- _How to complete this task_
Look through the listing below for lines containing the word "overflow". State only their number.

- _Supplied data_
/-- Every step keeps a TURNING lane empty, with both ends IDLE, and a turnaround record exactly in DRAINING and TURNING: in DRAINING
its drain timer runs and no proposal is pending, in TURNING the proposal is pending and the turn timer runs. -/
def Obligations.StepKeepsTurningLanesEmpty : Prop := ∀ s t : State, s.TurningLaw → step s = .next t → t.TurningLaw

/-- Every step keeps the law of the lane queues: records at distinct positions below n in order from the exit, no tote id in two
records, at most one activity at a position, and each record that is MOVING, ENTERING, LEAVING or OFFERED where its own activity
or offer has it. A zone runs, in the flow direction, exactly where a move in progress or an end in TRANSFER uses its position, and
every other zone is at STOP. -/
def Obligations.StepKeepsTheLaneQueues : Prop := ∀ s t : State, s.LaneLaw → step s = .next t → t.LaneLaw

/-- Every step keeps the law of the group table, with the default window in its range. In states whose lane queues are lawful it
keeps each record of an OUT lane with the class of the table as it stands, and each record of an IN lane with none. -/
def Obligations.StepKeepsTheGroupTable : Prop :=
  ∀ s t : State, s.GroupLaw → s.WindowLaw → step s = .next t →
    t.GroupLaw ∧ t.WindowLaw ∧ (s.LaneLaw → s.ClassLaw → t.ClassLaw)

/-- Every step keeps every queue, the holder set and every count within its capacity. -/
def Obligations.StepKeepsTheCapacities : Prop := ∀ s t : State, s.CapacityLaw → step s = .next t → t.CapacityLaw

/-- The state after power-on is a reset state in LOADING, and it meets every law that a step keeps. -/
def Obligations.ResetStateMeetsTheLaws : Prop :=
  State.reset.IsReset ∧ State.reset.node = .loading ∧ State.reset.pending = []
    ∧ State.reset.Quiet ∧ State.reset.RestLaw ∧ State.reset.TurningLaw ∧ State.reset.LaneLaw ∧ State.reset.GroupLaw
    ∧ State.reset.WindowLaw ∧ State.reset.ClassLaw ∧ State.reset.CapacityLaw

/-- What one lane's event leaves alone: a pin, a timer, an encoder input or a current sample of a lane after LOADING, and a
frame that names a lane. A PUT may name either lane. -/
def Obligations.LaneEventTouchesOnlyItsLane : Prop :=
  (∀ (c : Instr) (i : LaneId) (s t : State), eventLane c = some i → s.Quiet → s.node ≠ .loading →
      exec c s = .next t → OnlyLane i s t)
  ∧ (∀ (c : Instr) (code : BitVec 6) (f : Frame) (rest : List Frame) (s t : State), laneFrameCode c = some code →
      s.Quiet → s.TakesHead code f rest → exec c s = .next t →
      ∃ i, (c = .put ∨ i = f.lane) ∧ OnlyLane i { s with bus := { s.bus with received := rest } } t)

/-! ### Start-up (Chapter 11) -/

/-- The levels of the pins stand, which are the world's (log entry 12). -/
def pinsStand (s t : State) : Prop :=
  ∀ i, (t.lane i).encA = (s.lane i).encA ∧ (t.lane i).encB = (s.lane i).encB
    ∧ ∀ e, ((t.lane i).input e).pin = ((s.lane i).input e).pin

/-- R189: a lane's defaults, its geometry those of R115. -/
def defaultLane : LaneSettings :=
  { kind := .outOnly, initialDir := .outward, positions := 4
    ds := 180, dg := 250, dseat := 1950, pitch := 2000, len0 := 1200, len1 := 1700, tol := 40
    moveTime := 2500, putWindow := 5000, fetchWindow := 5000, alignWindow := 15000, transferTime := 4000
    stallTime := 250, currentLow := 50, currentHigh := 1500, persistence := 5 }

/-- R189: what the defaults leave, from a state before: in force for every item, each fitted lane an OUT lane of four
positions whose lane hold is set and which is therefore held, and CONFIG_DEFAULTED raised with every kind unmasked. -/
def DefaultsInForce (s t : State) : Prop :=
  t.settingsTaken = true ∧ t.defaulted = true
    ∧ t.settings =
        { lane0 := defaultLane, lane1 := defaultLane, debounce := 4, beaconPeriod := 100, groupWindow := 4
          drainTime := 30000, turnTime := 2000, mask := 0, escalate := 0 }
    ∧ (∀ i, (i = .lane0 ∨ t.straps.twoLanes = true) →
        (t.lane i).laneHold = true ∧ (t.lane i).effHold = true
        ∧ (t.lane i).kind = .outOnly ∧ (t.lane i).n = 4 ∧ (t.lane i).dir = .outward)
    ∧ (t.straps.twoLanes = false → t.lane1.state = .disabled)
    ∧ Raised .configDefaulted s t
    ∧ (∀ k, (t.log.kind k).masked = false ∧ (t.log.kind k).escalate = false)
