-- ==== Sys2Proof/Laws/State.lean ====
section
/-! SUPPORT. One lemma per field per update of the state and of a lane: what each named update leaves as it is. -/

namespace Sys2Proof.Machine

open Sys2Proof

/-- The element of a vector after each was changed. -/
@[simp] theorem getElem_eachOf {α β : Type} {n : Nat} (f : Nat → α → β) (v : Vector α n) (j : Nat) (h : j < n) :
    (eachOf f v)[j] = f j v[j] := by simp [eachOf]

/-! ### One lane of the state replaced -/

@[simp] theorem State.lane_setLane_same (s : State) (i : LaneId) (l : Lane) : (s.setLane i l).lane i = l := by
  cases i <;> rfl
@[simp] theorem State.lane_setLane_other (s : State) (i : LaneId) (l : Lane) :
    (s.setLane i l).lane (otherLane i) = s.lane (otherLane i) := by cases i <;> rfl
theorem State.lane_setLane_ne (s : State) {i j : LaneId} (h : j ≠ i) (l : Lane) : (s.setLane i l).lane j = s.lane j := by
  cases i <;> cases j <;> first | rfl | exact absurd rfl h
@[simp] theorem State.setLane_lane (s : State) (i : LaneId) : s.setLane i (s.lane i) = s := by cases i <;> rfl
@[simp] theorem State.setLane_setLane (s : State) (i : LaneId) (l m : Lane) :
    (s.setLane i l).setLane i m = s.setLane i m := by cases i <;> rfl
@[simp] theorem State.lane_modLane_same (s : State) (i : LaneId) (f : Lane → Lane) :
    (s.modLane i f).lane i = f (s.lane i) := by cases i <;> rfl
@[simp] theorem State.lane_modLane_other (s : State) (i : LaneId) (f : Lane → Lane) :
    (s.modLane i f).lane (otherLane i) = s.lane (otherLane i) := by cases i <;> rfl
@[simp] theorem otherLane_otherLane (i : LaneId) : otherLane (otherLane i) = i := by cases i <;> rfl
theorem otherLane_ne (i : LaneId) : otherLane i ≠ i := by cases i <;> decide
theorem lane_eq_or_other (i j : LaneId) : j = i ∨ j = otherLane i := by cases i <;> cases j <;> decide

@[simp] theorem State.setLane_node (s : State) (i : LaneId) (l : Lane) : (s.setLane i l).node = s.node := by cases i <;> rfl
@[simp] theorem State.setLane_resetLow (s : State) (i : LaneId) (l : Lane) : (s.setLane i l).resetLow = s.resetLow := by cases i <;> rfl
@[simp] theorem State.setLane_straps (s : State) (i : LaneId) (l : Lane) : (s.setLane i l).straps = s.straps := by cases i <;> rfl
@[simp] theorem State.setLane_settingsTaken (s : State) (i : LaneId) (l : Lane) : (s.setLane i l).settingsTaken = s.settingsTaken := by cases i <;> rfl
@[simp] theorem State.setLane_settings (s : State) (i : LaneId) (l : Lane) : (s.setLane i l).settings = s.settings := by cases i <;> rfl
@[simp] theorem State.setLane_defaulted (s : State) (i : LaneId) (l : Lane) : (s.setLane i l).defaulted = s.defaulted := by cases i <;> rfl
@[simp] theorem State.setLane_listenExpiries (s : State) (i : LaneId) (l : Lane) : (s.setLane i l).listenExpiries = s.listenExpiries := by cases i <;> rfl
@[simp] theorem State.setLane_timeBase (s : State) (i : LaneId) (l : Lane) : (s.setLane i l).timeBase = s.timeBase := by cases i <;> rfl
@[simp] theorem State.setLane_groups (s : State) (i : LaneId) (l : Lane) : (s.setLane i l).groups = s.groups := by cases i <;> rfl
@[simp] theorem State.setLane_levelHold (s : State) (i : LaneId) (l : Lane) : (s.setLane i l).levelHold = s.levelHold := by cases i <;> rfl
@[simp] theorem State.setLane_holders (s : State) (i : LaneId) (l : Lane) : (s.setLane i l).holders = s.holders := by cases i <;> rfl
@[simp] theorem State.setLane_overflow (s : State) (i : LaneId) (l : Lane) : (s.setLane i l).overflow = s.overflow := by cases i <;> rfl
@[simp] theorem State.setLane_peers (s : State) (i : LaneId) (l : Lane) : (s.setLane i l).peers = s.peers := by cases i <;> rfl
@[simp] theorem State.setLane_log (s : State) (i : LaneId) (l : Lane) : (s.setLane i l).log = s.log := by cases i <;> rfl
@[simp] theorem State.setLane_bus (s : State) (i : LaneId) (l : Lane) : (s.setLane i l).bus = s.bus := by cases i <;> rfl
@[simp] theorem State.setLane_cause (s : State) (i : LaneId) (l : Lane) : (s.setLane i l).cause = s.cause := by cases i <;> rfl
@[simp] theorem State.setLane_choices (s : State) (i : LaneId) (l : Lane) : (s.setLane i l).choices = s.choices := by cases i <;> rfl
@[simp] theorem State.setLane_pending (s : State) (i : LaneId) (l : Lane) : (s.setLane i l).pending = s.pending := by cases i <;> rfl
@[simp] theorem State.setLane_unlogged (s : State) (i : LaneId) (l : Lane) : (s.setLane i l).unlogged = s.unlogged := by cases i <;> rfl
@[simp] theorem State.modLane_node (s : State) (i : LaneId) (g : Lane → Lane) : (s.modLane i g).node = s.node := by cases i <;> rfl
@[simp] theorem State.modLane_resetLow (s : State) (i : LaneId) (g : Lane → Lane) : (s.modLane i g).resetLow = s.resetLow := by cases i <;> rfl
@[simp] theorem State.modLane_straps (s : State) (i : LaneId) (g : Lane → Lane) : (s.modLane i g).straps = s.straps := by cases i <;> rfl
@[simp] theorem State.modLane_settingsTaken (s : State) (i : LaneId) (g : Lane → Lane) : (s.modLane i g).settingsTaken = s.settingsTaken := by cases i <;> rfl
@[simp] theorem State.modLane_settings (s : State) (i : LaneId) (g : Lane → Lane) : (s.modLane i g).settings = s.settings := by cases i <;> rfl
@[simp] theorem State.modLane_defaulted (s : State) (i : LaneId) (g : Lane → Lane) : (s.modLane i g).defaulted = s.defaulted := by cases i <;> rfl
@[simp] theorem State.modLane_listenExpiries (s : State) (i : LaneId) (g : Lane → Lane) : (s.modLane i g).listenExpiries = s.listenExpiries := by cases i <;> rfl
@[simp] theorem State.modLane_timeBase (s : State) (i : LaneId) (g : Lane → Lane) : (s.modLane i g).timeBase = s.timeBase := by cases i <;> rfl
@[simp] theorem State.modLane_groups (s : State) (i : LaneId) (g : Lane → Lane) : (s.modLane i g).groups = s.groups := by cases i <;> rfl
@[simp] theorem State.modLane_levelHold (s : State) (i : LaneId) (g : Lane → Lane) : (s.modLane i g).levelHold = s.levelHold := by cases i <;> rfl
@[simp] theorem State.modLane_holders (s : State) (i : LaneId) (g : Lane → Lane) : (s.modLane i g).holders = s.holders := by cases i <;> rfl
@[simp] theorem State.modLane_overflow (s : State) (i : LaneId) (g : Lane → Lane) : (s.modLane i g).overflow = s.overflow := by cases i <;> rfl
@[simp] theorem State.modLane_peers (s : State) (i : LaneId) (g : Lane → Lane) : (s.modLane i g).peers = s.peers := by cases i <;> rfl
@[simp] theorem State.modLane_log (s : State) (i : LaneId) (g : Lane → Lane) : (s.modLane i g).log = s.log := by cases i <;> rfl
@[simp] theorem State.modLane_bus (s : State) (i : LaneId) (g : Lane → Lane) : (s.modLane i g).bus = s.bus := by cases i <;> rfl
@[simp] theorem State.modLane_cause (s : State) (i : LaneId) (g : Lane → Lane) : (s.modLane i g).cause = s.cause := by cases i <;> rfl
@[simp] theorem State.modLane_choices (s : State) (i : LaneId) (g : Lane → Lane) : (s.modLane i g).choices = s.choices := by cases i <;> rfl
@[simp] theorem State.modLane_pending (s : State) (i : LaneId) (g : Lane → Lane) : (s.modLane i g).pending = s.pending := by cases i <;> rfl
@[simp] theorem State.modLane_unlogged (s : State) (i : LaneId) (g : Lane → Lane) : (s.modLane i g).unlogged = s.unlogged := by cases i <;> rfl
@[simp] theorem State.setLane_conf (s : State) (i : LaneId) (l : Lane) (x : LaneId) : (s.setLane i l).conf x = s.conf x := by cases i <;> rfl
@[simp] theorem State.setLane_peer (s : State) (i : LaneId) (l : Lane) (x : PeerId) : (s.setLane i l).peer x = s.peer x := by cases i <;> rfl
@[simp] theorem State.setLane_entryOf (s : State) (i : LaneId) (l : Lane) (x : GroupNo) : (s.setLane i l).entryOf x = s.entryOf x := by cases i <;> rfl
@[simp] theorem State.setLane_available (s : State) (i : LaneId) (l : Lane) (x : PeerId) : (s.setLane i l).available x = s.available x := by cases i <;> rfl
@[simp] theorem State.setLane_active (s : State) (i : LaneId) (l : Lane) : (s.setLane i l).active = s.active := by cases i <;> rfl
@[simp] theorem State.setLane_ownId (s : State) (i : LaneId) (l : Lane) : (s.setLane i l).ownId = s.ownId := by cases i <;> rfl
@[simp] theorem State.setLane_levelByte (s : State) (i : LaneId) (l : Lane) : (s.setLane i l).levelByte = s.levelByte := by cases i <;> rfl
@[simp] theorem State.setLane_aisleHold (s : State) (i : LaneId) (l : Lane) : (s.setLane i l).aisleHold = s.aisleHold := by cases i <;> rfl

- _Solution_
2